-- ==== Sys2Proof/Machine/Regs.lean ====
section
/-! DEFINITION. The register fields of spec/02 to spec/20: one name per field, and the row of its
register table (block, offset, instances, bits, type, Reset, Cleared by). Written from the tables. -/

namespace Sys2Proof.Machine

/-- The register blocks of the BAR0 table (spec/02), and the per-context window of BAR2 (`HTIW`). -/
inductive Blk where
  | CTL | PWR | NVM | SEC | HTI | MBX | TIER | GORE | TXT | DEC | RCL | POOL | RING | SHP | MTR | DBG
  | HTIW
  deriving DecidableEq, Repr

/-- BAR0 offset of a block (spec/02, "Address windows"). The window block has none. -/
def Blk.base : Blk → Nat
  | .CTL => 0x00000000 | .PWR => 0x00100000 | .NVM => 0x00200000 | .SEC => 0x00300000
  | .HTI => 0x00400000 | .MBX => 0x00500000 | .TIER => 0x00600000 | .GORE => 0x00800000
  | .TXT => 0x00A00000 | .DEC => 0x00B00000 | .RCL => 0x00C00000 | .POOL => 0x00D00000
  | .RING => 0x00E00000 | .SHP => 0x00F00000 | .MTR => 0x01000000 | .DBG => 0x01100000
  | .HTIW => 0

/-- Group number of a block for NVM_STORE: its place in the BAR0 table (spec/17, R470). -/
def Blk.group : Blk → Nat
  | .CTL => 0 | .PWR => 1 | .NVM => 2 | .SEC => 3 | .HTI => 4 | .MBX => 5 | .TIER => 6 | .GORE => 7
  | .TXT => 8 | .DEC => 9 | .RCL => 10 | .POOL => 11 | .RING => 12 | .SHP => 13 | .MTR => 14
  | .DBG => 15 | .HTIW => 16

/-- The blocks in BAR0 order. -/
def Blk.bar0 : List Blk :=
  [.CTL, .PWR, .NVM, .SEC, .HTI, .MBX, .TIER, .GORE, .TXT, .DEC, .RCL, .POOL, .RING, .SHP, .MTR, .DBG]

/-- The six field types of R17. -/
inductive FTy where
  | rw | ro | w1c | w1s | wo | nv
  deriving DecidableEq, Repr

/-- The Cleared by column (R24). -/
inductive Clr where
  | fn | ctx | soft | p3 | warm | por | none
  deriving DecidableEq, Repr

/-- One row of a register table. `nvm` marks a Reset of "NVM"; `rst` is then the default that Meaning
states. `iN`, `jN` count the instances; `iS`, `jS` are their strides. In the window block the first
index is the context. -/
structure FInfo where
  blk : Blk
  off : Nat
  iN : Nat
  iS : Nat
  jN : Nat
  jS : Nat
  bits : Nat
  lo : Nat
  w : Nat
  ty : FTy
  nvm : Bool
  rst : Nat
  clr : Clr
  deriving DecidableEq, Repr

* TASK ITEM
Once you have counted the lines of the records that contain the word "TIER", give the count and nothing else.

* ANSWER TO THIS EXERCISE
4